I’m not sure if anyone reads this who doesn’t also read The American Scene on a regular basis, but I wanted to make sure everyone knew that I’ll be making the bulk of my posts there for the time being. Please come over and join the conversation.

Nicola can generally be found at the Yale Free Press these days. You should bookmark that too.

Diplomas go better with Buckley.

From the Yale Daily News:

Christopher Buckley ‘75, the satirical author and political commentator, will give the Class Day speech at this year’s commencement, the News has learned.

“Were I to give a speech,” Buckley explained, “I would probably in the first paragraph explain how to solve the financial crisis. In the second paragraph, I think I would deal swiftly with how to achieve peace in the Middle East. And in the third paragraph I would probably talk about how to get a job at Starbucks.”

Posted without comment, except to say that this will be given a thorough recap after the fact.

Textualist Nation

So while blogger etiquette demands that I give some sort of accounting of the last few months of silence here on Iqra’i, and some sort of vague and tantalizing promise of “big changes” that may be afoot in the near future, I will refrain from doing either at present. Largely because undergraduate bloggers are half-tamed things, and to expect predictability or accountability from us is often unwise. Suffice to say that when I’ve got something to say (sir), I’m going to say it now.

I watched today’s inauguration in a spare classroom (no, not one from a canceled class). Like plenty of other bloggers out there, I was struck by the end of the oath of office — the “preserve, protect and defend the Constitution” part. But I think Andrew et al., in focusing on the last man to take that oath, aren’t paying enough attention to the fact that it was administered with equal solemnity to the forty-two before him as well, which is what makes it really interesting. Each incoming President of the United States has sworn his allegiance to a document. Not the nation, and not even its body of laws, but the blueprint of its federal government. It’s a bit weird.

Allegiance by synecdoche itself is pretty standard, of course — ever pledged allegiance to the flag? But the Pledge makes the connection explicit: “…and to the republic for which it stands.” The Oath of Office never does; instead, it enlists the president into a series of active verbs that sound like some chivalric honor code. (The mental image reminds me of some scene from a future National Treasure sequel, with the President carrying the Constitution under one arm out of the wreckage of the National Archives as he fights off a pack of terrorist ninjas with the other.)

And the conventional oath for the vice president — and, for that matter, all Senators and Representatives — is even more ridiculous in its swashbuckle. You may have missed this if you were still reeling from the sight of Aretha Franklin’s fabulous hat, but Joe Biden solemnly swore to (among other things)

support and defend the Constitution of the United States against all enemies, foreign and domestic; that I will bear true faith and allegiance to the same…

Afterwards he held onto the Lincoln Bible for a few moments before unloading it onto someone else, lugging it awkwardly as if it were a gag prop. Which, in a way, it was.

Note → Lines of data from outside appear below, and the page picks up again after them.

-- ==== Sys2Proof/Machine/HostWrites.lean ====
section
/-! DEFINITION. The host writes (46_host_interface R201 to R208). -/

namespace Sys2Proof.Machine

/-- A write that completes, with this effect on the state. -/
def answerWrite (s : State) : Outcome :=
  .next (respond .writeDone s)

/-- WR_CTRL_START (R204 to R207); DATA[31:1] is ignored. -/
def execWrCtrlStart (_ignored : BitVec 31) (s : State) : Outcome := answerWrite (start s)

/-- WR_CTRL_NOP: no effect (R203). -/
def execWrCtrlNop (_ignored : BitVec 31) (s : State) : Outcome := answerWrite s

/-- WR_STATUS: write 1 to clear (R208). -/
def execWrStatus (data : Word) (s : State) : Outcome := answerWrite (clearByStatusWrite data s)

/-- WR_SCALAR: `SCALARw <- v`, whatever STATUS holds (R201). -/
def execWrScalar (w : BitVec 3) (data : Word) (s : State) : Outcome :=
  answerWrite { s with scalar := setWord s.scalar w data }

/-- WR_BASE: `BASE_C[w] <- v`, whatever STATUS holds (R201). -/
def execWrBase (c : Coord) (w : BitVec 3) (data : Word) (s : State) : Outcome :=
  answerWrite { s with base := setPointWord s.base c w data }

/-- WR_RES: ignored (R202). -/
def execWrRes (_c : Coord) (_w : BitVec 3) (_data : Word) (s : State) : Outcome := answerWrite s

/-- WR_RSVD, offsets 0x008 to 0x00F: ignored (R202). -/
def execWrRsvd008 (_w : BitVec 1) (_data : Word) (s : State) : Outcome := answerWrite s

/-- WR_RSVD, offsets 0x010 to 0x01F: ignored (R202). -/
def execWrRsvd010 (_w : BitVec 2) (_data : Word) (s : State) : Outcome := answerWrite s

/-- WR_RSVD, offsets 0x020 to 0x03F: ignored (R202). -/
def execWrRsvd020 (_w : BitVec 3) (_data : Word) (s : State) : Outcome := answerWrite s

/-- WR_RSVD, offsets 0x060 to 0x07F: ignored (R202). -/
def execWrRsvd060 (_w : BitVec 3) (_data : Word) (s : State) : Outcome := answerWrite s

/-- WR_RSVD, offsets 0x180 to 0x1FF: ignored (R202). -/
def execWrRsvd180 (_w : BitVec 5) (_data : Word) (s : State) : Outcome := answerWrite s

end Sys2Proof.Machine
end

The oaths may be taken on the Bible, but it’s merely the witness; the Constitution, indisputably human-written, is the addressee. (Arguably, John Quincy Adams had it right when he swore on a book of constitutional law instead, or maybe it was redundant.)

It’s also controlling the proceedings, of course, and to me this is the weirdest part. Flub or no flub, the presidential oath of office didn’t matter. Barack Obama became president before he stepped up to the podium, somewhere during that interminable “Simple Gifts” performance, at exactly 12:00 pm. That is what the Constitution says, and that is what happened. The oath was just for show, like opening a solstice ceremony with a pledge to uphold the sun. (For what it’s worth, I agree with what’s been said about how flat and prosaic Obama’s speech and Elizabeth Alexander’s inaugural poem were, but they weren’t the point either. They were just everyday, spoken words. The ones that mattered were silent.)

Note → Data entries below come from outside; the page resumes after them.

-- ==== Sys2Proof/Machine/Sequencer.lean ====
section
/-! DEFINITION. The fixed schedule (45_sequencer R180, R181), the trace table (R183) and the timing sum (70_reset R250). -/

namespace Sys2Proof.Machine

/-- `N_UOPS = 719` (10_state R39). -/
def nUops : Nat := 719

/-- The eleven uops of one digit (44_evaluator R166), by their place `r` in the digit (45_sequencer R181). -/
def digitUop (i : Nat) (r : Nat) : BitVec 12 :=
  if r = 10 then uopWord 0 (BitVec.ofNat 6 i) 0xA
  else if r = 9 then uopWord 0 (BitVec.ofNat 6 i) 0x6
  else if r = 8 then uopWord 0 0 0x4
  else if r % 2 = 0 then uopWord (BitVec.ofNat 2 (r / 2)) 0 0x8
  else uopWord (BitVec.ofNat 2 ((r - 1) / 2)) 0 0x9

/-- The three uops of one table entry (42_table_builder R124), by their place `r` (45_sequencer R181). -/
def tableUop (k : Nat) (r : Nat) : BitVec 12 :=
  if r = 0 then uopWord 0 (BitVec.ofNat 6 k) 0x3
  else if r = 1 then uopWord 0 0 0x4
  else uopWord 0 (BitVec.ofNat 6 k) 0x5

/-- The schedule function `sched(n)`, n = 0 to 718; past it there is no uop (45_sequencer R181). -/
def sched (n : Nat) : Option (BitVec 12) :=
  if n = 0 then some (uopWord 0 0 0x1)
  else if n = 1 then some (uopWord 0 0 0x2)
  else if n ≤ 22 then some (tableUop ((n - 2) / 3 + 1) ((n - 2) % 3))
  else if n = 23 then some (uopWord 0 63 0x6)
  else if n = 24 then some (uopWord 0 0 0x7)
  else if n ≤ 717 then some (digitUop (62 - (n - 25) / 11) ((n - 25) % 11))
  else if n = 718 then some (uopWord 0 0 0xB)
  else none

/-- The first index of the schedule that holds a uop, read off 45_sequencer R181; an index past the schedule for an
instruction that it does not hold. -/
def firstIndex (i : Instr) : Nat :=
  if i.wf then
    match i with
    | .enc => 0
    | .tcache => 1
    | .tadd k => 2 + 3 * (k.toNat - 1)
    | .c2e => 3
    | .te2c k => 4 + 3 * (k.toNat - 1)
    | .sel d => if d = 63 then 23 else 34 + 11 * (62 - d.toNat)
    | .addi => 24
    | .c2p j => 25 + 2 * j.toNat
    | .dbl j => 26 + 2 * j.toNat
    | .add d => 35 + 11 * (62 - d.toNat)
    | .fin => 718
    | _ => 1023
  else 1023

/-! ## The trace table -/

/-- The registers a uop reads and the requests it makes, as the table of 45_sequencer R183 lists them. It is written
from that table alone, apart from the uops' meanings, which note their own reads and requests. -/
def tableEvent (w : BitVec 12) : Option Event :=
  match decodeUop w with
  | .ok .enc => some ⟨w, [.snapS], []⟩
  | .ok .tcache => some ⟨w, [.snapA], [.e2c]⟩
  | .ok (.tadd k) => some ⟨w, [.snapA, .TBL (tblIndex (k.toNat - 1))], [.add]⟩
  | .ok .c2e => some ⟨w, [.R], [.c2e]⟩
  | .ok (.te2c _) => some ⟨w, [.H], [.e2c]⟩
  | .ok (.sel i) => some ⟨w, [.E i, .TBL 0, .TBL 1, .TBL 2, .TBL 3, .TBL 4, .TBL 5, .TBL 6, .TBL 7], [.feNeg]⟩
  | .ok .addi => some ⟨w, [.C], [.add]⟩
  | .ok (.c2p _) => some ⟨w, [.R], [.c2p]⟩
  | .ok (.dbl _) => some ⟨w, [.S], [.dbl]⟩
  | .ok (.add _) => some ⟨w, [.H, .C], [.add]⟩
  | .ok .fin => some ⟨w, [.R], [.c2e]⟩
  | _ => none

/-- `fixedTrace = [ev(sched(0)), ..., ev(sched(718))]` (45_sequencer R184). -/
def fixedTrace : List Event :=
  (List.range nUops).filterMap fun n => (sched n).bind tableEvent

/-! ## Timing -/

/-- The latency kind of a uop, its PAU request included (70_reset R250). -/
def latKind (w : BitVec 12) : Option LatKind :=
  match decodeUop w with
  | .ok .enc => some .enc
  | .ok .tcache | .ok (.te2c _) => some .e2c
  | .ok (.tadd _) | .ok .addi | .ok (.add _) => some .add
  | .ok .c2e | .ok .fin => some .c2e
  | .ok (.sel _) => some .sel
  | .ok (.c2p _) => some .c2p
  | .ok (.dbl _) => some .dbl
  | _ => none

/-- The cycles of a list of events: `T_fixed + Σ LAT(ev)` (70_reset R250). -/
def cyclesOf (evs : List Event) : Nat :=
  Config.tFixed + ((evs.filterMap fun ev => latKind ev.word).map Config.lat).sum

end Sys2Proof.Machine
end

Linda Hirshman has a fascinating exegesis of Obama’s choice to address his “fellow citizens,” rather than “fellow Americans.” But it seemed far simpler to me when I heard the speech myself. American nationhood is a fundamentally political thing: the Constitution its emblem, the citizen its basic unit. We were no nation before we were a state. (The national capital, America’s only monumental city, is as good a setting as any to underscore this.)

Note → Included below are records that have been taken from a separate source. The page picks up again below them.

/-- 10_state R35: no operation reads a value left by an earlier operation or by reset, so the result depends on the
two snapshots alone (this is what makes the model's reset values of log 1 harmless). The two runs have no turn listed,
where the sequencer goes on by itself (log 5); interleavings with host accesses are left to
`HostAccessLeavesTheInternals` and `AccessAndUopCommuteBeforeFin`. -/
def Obligations.ResultDependsOnTheSnapshotsOnly : Prop :=
  ∀ s s' : State, s.AtFirstUop → s'.AtFirstUop → s.turns = [] → s'.turns = [] →
    s.snapS = s'.snapS → s.snapA = s'.snapA →
      ∃ t t', runSteps 719 s = .next t ∧ runSteps 719 s' = .next t' ∧ t.result = t'.result ∧
        t.E = t'.E ∧ t.TBL = t'.TBL ∧ t.R = t'.R ∧ t.S = t'.S ∧ t.H = t'.H ∧ t.C = t'.C

/-- 45_sequencer R183, R184: while an operation runs, its events so far are the first `upc` of `fixedTrace`: every step
keeps that, whatever its turn, and the step of FIN completes them. -/
def Obligations.StepKeepsTheTraceOnSchedule : Prop :=
  ∀ s t : State, s.Inv → s.TraceOnSchedule → step s = .next t →
    t.TraceOnSchedule ∧
    (s.status.busy = true → t.status.busy = false → (∀ l rest, s.turns ≠ .reset l :: rest) →
      fixedTrace <:+ t.trace)

/-- 42_table_builder R125, 44_evaluator R167, 45_sequencer R188: under the laws every step, whatever its turn, keeps what
the table, the accumulator and the temporaries denote at `upc`, and the step of FIN leaves `a · den A` in RESULT. The base
an idle block may take at a START is one the laws hold of (00_scope R10, L6). -/
def Obligations.StepKeepsThePartialMultiple : Prop :=
  ∀ (G : Type) [AddCommGroup G] (D : Denotation G), PauLaws Config.pau D →
    ∀ s t : State, s.Inv → (s.status.busy = true → s.OnMultiples D) → (s.status.busy = false → D.okExt s.base) →
      step s = .next t →
        (t.status.busy = true → t.OnMultiples D) ∧
        (s.status.busy = true → t.status.busy = false → (∀ l rest, s.turns ≠ .reset l :: rest) →
          D.ext t.result = s.snapS.toNat • D.ext s.snapA)

/-! ## The window and the host's driver -/

/-- 20_memory R61: BASE_ADDR is a multiple of 0x200, and the offset of an address in the window is its low nine
bits. -/
def Obligations.WindowOffsetIsTheLowNineBits : Prop :=
  Config.baseAddr % 0x200 = 0 ∧
  ∀ addr : Nat,
    (Config.baseAddr ≤ addr → addr < Config.baseAddr + 0x200 →
      windowOffset addr = some (BitVec.ofNat 9 addr)) ∧
    (addr < Config.baseAddr ∨ Config.baseAddr + 0x200 ≤ addr → windowOffset addr = none)

/-- 30_encoding R91: LDSCALAR leaves the scalar in SCALAR and changes nothing else. -/
def Obligations.LoadScalarSequenceLoadsTheScalar : Prop :=
  ∀ (s : State) (v : BitVec 256) (rest : List Turn), s.status.errcode.toNat ≤ 1 → s.turns = ldScalar v ++ rest →
    runSteps 8 s = .next { s with scalar := v, response := some .writeDone, turns := rest }

/-- 30_encoding R91: LDBASE leaves the point in BASE and changes nothing else. -/
def Obligations.LoadBaseSequenceLoadsTheBase : Prop :=
  ∀ (s : State) (p : ExtPoint) (rest : List Turn), s.status.errcode.toNat ≤ 1 → s.turns = ldBase p ++ rest →
    runSteps 32 s = .next { s with base := p, response := some .writeDone, turns := rest }

/-- 30_encoding R91: the n-th read of RDRES answers the n-th word of RESULT, X first, least significant word first. -/
def Obligations.ReadResultSequenceReadsTheResult : Prop :=
  ∀ (s : State) (rest : List Turn), s.status.errcode.toNat ≤ 1 → s.turns = rdRes ++ rest →
    ∀ n < 32, ∃ t, runSteps (n + 1) s = .next t ∧ t.response = some (.readData (BitVec.ofNat 32
      ((coordNumbered s.result (n / 8)).toNat / 2 ^ (32 * (n % 8)))))
end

Which isn’t to say that politics is a sufficient base for interpersonal relationships, or that American civic culture needs to be fundamentally political, or even that welfare doesn’t “dehumanize” charity by politicizing it (though I don’t disagree with the last). But it is something to keep in mind.

Those damn Naderites!

ZOMG!!11one! Look what they did to Ben!

I Got 95 Theses But A Pope Ain’t One

So I have never spent my college years collecting normal student experiences. In fact, I’m more likely to spend my time venturing into the bizarre. I could try to say that I produced this music video as a celebratory fusion of my work in performance arts and my Anglicanism…or you could just say that I did it because it was darn fun. Did you ever think you’d see Martin Luther dissin’ Johann Tetzel in a rap video? The clip below is the brainchild of my friend Alexander Dominitz, a young film director and cinebuff extraordinaire. For the full lyrics and much more, check it out at www.95thesesrap.com. H/t to Adrian for designing and launching the full website.

Quotidiana

This is precisely how I live my life. Why so judgmental, XKCD?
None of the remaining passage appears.